Education and Training on Infection Prevention and Control Provided by Long-Term Care Homes to Visitors: A Scoping Review
Why this work is in the frame
A frame that forgets how it found something cannot be audited. These are the routes that admitted this work.
Bibliographic record
Abstract
Objective: The objective of this study is to identify, examine, and map the literature on infection prevention and control (IPAC) education and training for visitors to long-term care (LTC) homes.
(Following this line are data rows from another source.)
/-- What a GSEND copy to another device's Diffuser says (R320): the offset, DSP, barrier, and FIRST, STRIDE and COUNT of its
member set. -/
structure GCopy where
  off : Nat
  dsp : Bool
  bar : Option Nat
  first : Nat
  stride : Nat
  members : Nat
  deriving DecidableEq, Repr

/-- A channel message, or the news of a message's fate, on its way: the context, the channel, the message, and for
a notice the cause and the bytes written (R412). -/
structure ChanWire where
  ctx : Nat
  chan : Nat
  msg : Msg
  notice : Bool := false
  cause : Nat := 0
  bytes : Nat := 0
  /-- of a message that has come over a link: its die and the decode slots that are acknowledged as it is delivered (R371) -/
  home : Option (Nat × List Nat) := none
  /-- the delivery of a GSEND copy and its member set; the token record of a message between Diffusers (R367) -/
  copy : Option GCopy := none
  token : List Nat := []
  deriving DecidableEq, Repr

/-- The receive end of a channel (R241): sends and receives that wait, messages held, and rendezvous messages
matched to a receive but not yet taken. -/
structure ChanEnd where
  sends : List Msg := []
  rcvs : List Rcv := []
  held : List Msg := []
  matched : List (Msg × Rcv) := []
  /-- CHBs that wait for transfers to end (R251) -/
  rebind : List Nat := []
  /-- of an end on another module: receives waiting or places free as far as known here, and the processes for which a
  .tx guard has reserved one (R254, R256, R411) -/
  far : Nat := 0
  farRsv : NSet := []
  /-- of an end on another module: the status word that its ordering point has last told (R265, R411) -/
  stat : Word := 0
  deriving DecidableEq, Repr

/-- An entry of the group table (R315). `state` is 0 FREE, 1 RESERVED, 2 ACTIVE, 3 REWRITING. -/
structure Group where
  first : Nat := 0
  stride : Nat := 0
  state : Nat := 0
  kslot : Nat := 0
  gen : Nat := 0
  count : Nat := 0
  /-- packets and collective instances accepted under a set that is being replaced (R318) -/
  draining : Nat := 0
  deriving DecidableEq, Repr

/-- A contribution to a collective instance (R324). -/
structure Contrib where
  pid : Nat
  rank : Nat
  value : Word
  deriving DecidableEq, Repr

/-- The key of a collective instance (R324): operation, type, rounding, PAYL. -/
structure RedKey where
  op : Nat
  ty : Nat
  rm : Nat
  payl : Bool
  deriving DecidableEq, Repr

structure Collective where
  entry : Nat
  index : Nat
  first : Nat
  stride : Nat
  count : Nat
  gen : Nat
  key : RedKey
  mismatch : Bool := false
  parts : List Contrib := []
  deriving DecidableEq, Repr

/-- The deadlock token of a context (R258): the die that it visits next, whether it is on its way there, whether another device
has it or a link has lost it, whether the round is clean so far, its totals, and the first die's cycle when it last left that die. -/
structure Token where
  die : Nat := 0
  moving : Bool := false
  away : Bool := false
  lost : Bool := false
  clean : Bool := true
  sent : Nat := 0
  delivered : Nat := 0
  left : Nat := 0
  /-- records of the processes that other modules hold parked (R259) -/
  recs : List FRec := []
  deriving DecidableEq, Repr

/-- A FORKR whose add to a REMOTE join cell is outstanding (R213): the children that it holds ranks and room for, and the
rest of the room that it holds on its cores. -/
structure Fork where
  pid : Nat
  kids : List Proc
  pads : List Proc := []
  deriving DecidableEq, Repr

/-- A context (R178). -/
structure Ctx where
  st : CState := .empty
  causes : List Nat := []
  /-- state to resume to is BOUND (R180) -/
  resumeBound : Bool := false
  kernels : Tbl Kernel := []
  tlen : Nat := 0
  dpool : Nat := 0
  spool : Nat := 0
  slen : Nat := 0
  tbase : Nat := 0
  sbase : Nat := 0
  waitlim : Nat := 0
  /-- budgets: issue share, memory-server and link bytes in 64-byte units, each soft or hard (R185) -/
  iss : Nat := 0
  msb : Nat := 0
  lkb : Nat := 0
  issHard : Bool := false
  msHard : Bool := false
  lkHard : Bool := false
  /-- die-scratch slices: bit 16·L + s (R128) -/
  scr : BitVec 128 := 0
  wdLimit : Nat := 0
  wdCeil : Nat := 0
  /-- determinism mode, log capacity in entries, and the log area (R190) -/
  dmode : Nat := 0
  logCap : Nat := 0
  log : List LogEntry := []
  /-- CR.OLOG.FULL, and ENT per die -/
  logFull : Bool := false
  logEnt : Tbl Nat := []
  /-- atomics performed per word of a LOG page, by die offset within the owner die -/
  logCount : Tbl Nat := []
  /-- CR.RMVER.ACK per die (R189) -/
  ack : Tbl Nat := []
  /-- context die table (R183) -/
  dieTable : List Nat := [0, 1, 2, 3, 4, 5, 6, 7]
  /-- handle tag (R237) -/
  tag : Nat := 0
  /-- channel table and receive ends by index (R239, R241) -/
  chans : Tbl Chan := []
  ends : Tbl ChanEnd := []
  /-- group table, GRED instance numbers by 2^32·entry + rank, and open instances (R315, R324) -/
  groups : Tbl Group := []
  redNext : Tbl Nat := []
  colls : List Collective := []
  /-- group barriers at the combining point by 256·barrier + entry: the cores of the generation, and those that have
  arrived (R332) -/
  gbars : Tbl (List Nat × List Nat) := []
  /-- page-table area per image die: HBM offset on the target die, and its length in bytes (R338) -/
  tables : Tbl Nat := []
  tabLen : Nat := 0
  /-- dirty bits per die, messages sent and delivered per die since the token's last visit, the token, and deadlock
  reports sent (R257 to R259); a report may be sent since some dirty bit has been set -/
  dirty : NSet := []
  sent : Tbl Nat := []
  delivered : Tbl Nat := []
  token : Token := {}
  armed : Bool := true
  reports : Nat := 0
  /-- ranks held on other modules, by `farCore`, and ranks that are moving (R411) -/
  farRanks : Tbl Nat := []
  moving : NSet := []
  /-- peers of the bind (R203) and the image a save writes (R182) -/
  peers : List Nat := []
  saveTo : Option (Nat × Nat) := none
  deriving DecidableEq, Repr

/-- A requester of the memory-side MMU (R344). -/
inductive Requester where
  | proc (pid : Nat)
  | engine (cluster : Nat)
  | tile (core : Nat)
  | server (die server : Nat)
  /-- a remote access of a process of this rank, with a number that tells it from others at its owner -/
  | remote (rank id : Nat)
  deriving DecidableEq, Repr

/-- State of a miss-table entry (R343, R345): its walk runs, it is recorded in a slot, dropped, dropped without an
entry of the table, the page migrates (R353), or it is released and its requesters are about to retransmit, or to end
where the page service has declined (R347). -/
inductive MissState where
  | walking | recorded (slot : Nat) | dropped | orphan | migrating | released (declined : Bool)
  deriving DecidableEq, Repr

/-- A miss-table entry: context, extent as a base within bits [42:0] of the address and a width in bits, and the
first requester's access. -/
structure Miss where
  ticket : Nat
  ctx : Nat
  base : Nat
  bits : Nat
  st : MissState
  va : Word
  write : Bool
  fetch : Bool
  reqs : List Requester
  deriving DecidableEq, Repr

/-- A TLB entry (R343, R350): base within bits [42:0] of the address, width in bits, the leaf, hotness counters. -/
structure TlbEnt where
  ctx : Nat
  base : Nat
  bits : Nat
  leaf : Word
  hot : List Nat := [0, 0, 0, 0]
  deriving DecidableEq, Repr
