-- ==== Sys2Proof/Machine/Ops.lean ====
section
/-! DEFINITION. The named operations over the state: tables of agents, memory and full bits, registers and full
bits, scheduling transitions, register-window slides, and taking a fault and returning from one. -/

namespace Sys2Proof.Machine

/-! ### Agents by number -/

/-- A core; position n of a ring holds physical slot n where nothing has put it elsewhere (R18). -/
def State.core (s : State) (n : Nat) : Core := tblGetD s.cores n { slot := n % 16 }
def State.modCore (s : State) (n : Nat) (f : Core → Core) : State := { s with cores := tblSet s.cores n (f (s.core n)) }
def State.cluster (s : State) (n : Nat) : Cluster := tblGetD s.clusters n {}
def State.modCluster (s : State) (n : Nat) (f : Cluster → Cluster) : State :=
  { s with clusters := tblSet s.clusters n (f (s.cluster n)) }
def State.die (s : State) (n : Nat) : Die := tblGetD s.dies n {}
def State.modDie (s : State) (n : Nat) (f : Die → Die) : State := { s with dies := tblSet s.dies n (f (s.die n)) }
def State.io (s : State) (n : Nat) : IoDie := tblGetD s.ios n {}
def State.modIo (s : State) (n : Nat) (f : IoDie → IoDie) : State := { s with ios := tblSet s.ios n (f (s.io n)) }
def State.ctx (s : State) (n : Nat) : Ctx := tblGetD s.ctxs n {}
def State.modCtx (s : State) (n : Nat) (f : Ctx → Ctx) : State := { s with ctxs := tblSet s.ctxs n (f (s.ctx n)) }
def State.queue (s : State) (n : Nat) : HQueue := tblGetD s.queues n {}
def State.modQueue (s : State) (n : Nat) (f : HQueue → HQueue) : State :=
  { s with queues := tblSet s.queues n (f (s.queue n)) }
def State.link (s : State) (n : Nat) : Link := tblGetD s.links n {}
def State.proc (s : State) (pid : Nat) : Option Proc := tblGet s.procs pid
def State.modProc (s : State) (pid : Nat) (f : Proc → Proc) : State := { s with procs := tblMod s.procs pid f }

/-- The number of a core (R18) in its parts: logical die, cluster of the die, position; and the cluster's number in
the module. -/
def coreDie (n : Nat) : Nat := n / 256
def coreClu (n : Nat) : Nat := n / 16 % 16
def corePos (n : Nat) : Nat := n % 16
def coreCluster (n : Nat) : Nat := n / 16

/-- Quadrant of a cluster (R16). -/
def quadrant (clu : Nat) : Nat := 2 * (clu / 8 % 2) + clu / 2 % 2

/-- A new number for a descriptor, token or ticket. -/
def State.ticket (s : State) : Nat × State := (s.seq, { s with seq := s.seq + 1 })

/-- A die is live: numbered, and not lost (R25). -/
def State.dieLive (s : State) (d : Nat) : Bool := d < 8 && (s.die d).present && !(s.die d).lost

/-- The target logical die that the context die table gives an address die number (R183). -/
def Ctx.mapDie (c : Ctx) (d : Nat) : Nat := c.dieTable.getD d 255

/-- The lowest address die number that the context reads as the logical die `d`: the one that code is fetched
through on `d` (R207, R183). -/
def Ctx.imageDie (c : Ctx) (d : Nat) : Nat :=
  ((List.range 8).find? fun i => c.mapDie i == d).getD d

/-! ### Memory -/

/-- Bytes of HBM, die memory, scratchpad and TCM in one physical numbering (R21). -/
def hbmPA (die off : Nat) : Nat := die * 2 ^ 37 + off
def dieMemPA (die off : Nat) : Nat := 2 ^ 40 + die * 2 ^ 26 + off
def padPA (cluster off : Nat) : Nat := 2 ^ 41 + cluster * 2 ^ 22 + off
def tcmPA (cluster slot off : Nat) : Nat := 2 ^ 42 + (cluster * 17 + slot) * 2 ^ 19 + off

/-- Offset `o` of a context's LOCAL window on a core (R127). -/
def State.localPA (s : State) (core : Nat) (ctx : Nat) (o : Nat) : Nat :=
  tcmPA (coreCluster core) (s.core core).slot ((s.ctx ctx).tbase + o)

/-- Offset `o` of a context's CLUSTER window on a core's cluster (R127). -/
def State.padAddr (s : State) (core : Nat) (ctx : Nat) (o : Nat) : Nat :=
  padPA (coreCluster core) ((s.ctx ctx).sbase + o)

/-- The numbers of the aligned units of `size` bytes that hold a byte of [a, a + n). -/
def unitsOf (size a n : Nat) : List Nat :=
  if n = 0 then [] else (List.range ((a + n - 1) / size - a / size + 1)).map (a / size + ·)

/-- The 8-byte words that hold a byte of [a, a + n). -/
def wordsOf (a n : Nat) : List Nat := unitsOf 8 a n

/-- An uncorrectable word lies in the range (R135): the address of the first. (DEDUCED, log entry 25; unsafe.) -/
def State.badWord (s : State) (a n : Nat) : Option Nat := ((wordsOf a n).find? (nsHas s.ecc)).map (8 * ·)

/-- Bytes of memory. -/
def State.read (s : State) (a n : Nat) : List Byte := memRead s.mem a n

/-- A little-endian number in memory (R6). -/
def State.readNat (s : State) (a n : Nat) : Nat := bytesNat (s.read a n)

/-- The slices of a die assigned to the die cache (R23, R383). -/
def State.sldc (s : State) (d : Nat) : BitVec 16 := (tblGetD (s.die d).map (32 + 32 * (s.die d).phys + 18) 0).extractLsb' 0 16

/-- The words of a 64-byte line by number, and those that are uncorrectable. -/
def lineWords (l : Nat) : List Nat := (List.range 8).map (8 * l + ·)
def State.badLine (s : State) (l : Nat) : List Nat := (lineWords l).filter (nsHas s.ecc)

/-- The die of a line of HBM, and whether its die cache holds it (R134). -/
def lineDie (l : Nat) : Nat := 64 * l / 2 ^ 37
def State.cacheLine (s : State) (l : Nat) : Option CLine := tblGet (s.die (lineDie l)).cache l

/-- A line leaves the die cache (R134): a dirty one is written back as it stands, and of a clean one HBM's own words
remain (R135). -/
def State.cacheDrop (s : State) (die l : Nat) : State :=
  match tblGet (s.die die).cache l with
  | none => s
  | some c =>
    let s := s.modDie die fun d => { d with cache := tblErase d.cache l }
    if c.under.isSome then s else { s with ecc := c.bad.foldl nsAdd ((lineWords l).foldl nsDel s.ecc) }

/-- A line enters its slice of the die cache (R134): sixteen ways, of which a free value picks the one that leaves a full
set; not where a word of the line is uncorrectable (R135). (DESIGN CHOICE, log entry 7; unsafe.) -/
def State.cacheFill (s : State) (die slice l : Nat) : State :=
  let t := (s.die die).cache
  if (tblGet t l).isSome || !(s.badLine l).isEmpty then s
  else
    let ways := (t.filter fun c => c.2.slice == slice && c.1 % 4096 == l % 4096).map (·.1)
    let s := if ways.length < 16 then s
      else { s with fresh := s.fresh + 1 }.cacheDrop die
        ((ways[(Config.freeWord s.fresh).toNat % ways.length]?).getD 0)
    s.modDie die fun d => { d with cache := tblSet d.cache l { slice := slice } }

/-- Before a store to a line of HBM: the line enters the die cache where its home slice is known, and the HBM bytes
behind a line that the cache holds are kept (R134). -/
def State.dirtyLine (s : State) (l : Nat) (home : Option Nat) : State :=
  let s := match home with
    | some k => s.cacheFill (lineDie l) k l
    | none => s
  match s.cacheLine l with
  | some { under := none, .. } =>
    s.modDie (lineDie l) fun d => { d with cache := tblMod d.cache l fun c => { c with under := some (s.read (64 * l) 64) } }
  | _ => s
Introduction: Visitor restrictions during infectious outbreaks in LTC homes aim to reduce virus transmission to vulnerable residents. The COVID-19 pandemic highlighted the negative impacts of such restrictions, prompting the need for IPAC education for visitors. Inclusion Criteria: This review includes research, narrative papers, and grey literature on IPAC education and training for LTC visitors. It focuses on intentional education aimed at preventing infection transmission. Studies not involving visitors or offered in other settings were excluded. Methods: Following the JBI methodology for scoping reviews, bibliographic databases (CINAHL, Embase, AgeLine, Medline, and ERIC) were searched from 1990 to present in English or French. Data were extracted by two reviewers, focusing on the educational content, delivery mode, frequency, timing, and qualifications of educators. A narrative summary and descriptive statistics were produced. Results: The 26 included documents contained guidelines, policies, educational resources, and opinion papers. Pre-2020, healthcare workers were responsible for educating visitors. Post-2020, more detailed recommendations emerged on the frequency, content, and delivery methods. Key topics included hand hygiene (92.3%), respiratory hygiene (80.8%), and PPE use (73.1%). Conclusions: IPAC education and training for LTC visitors is essential for safe visitation. Future research should evaluate the effectiveness of these educational interventions.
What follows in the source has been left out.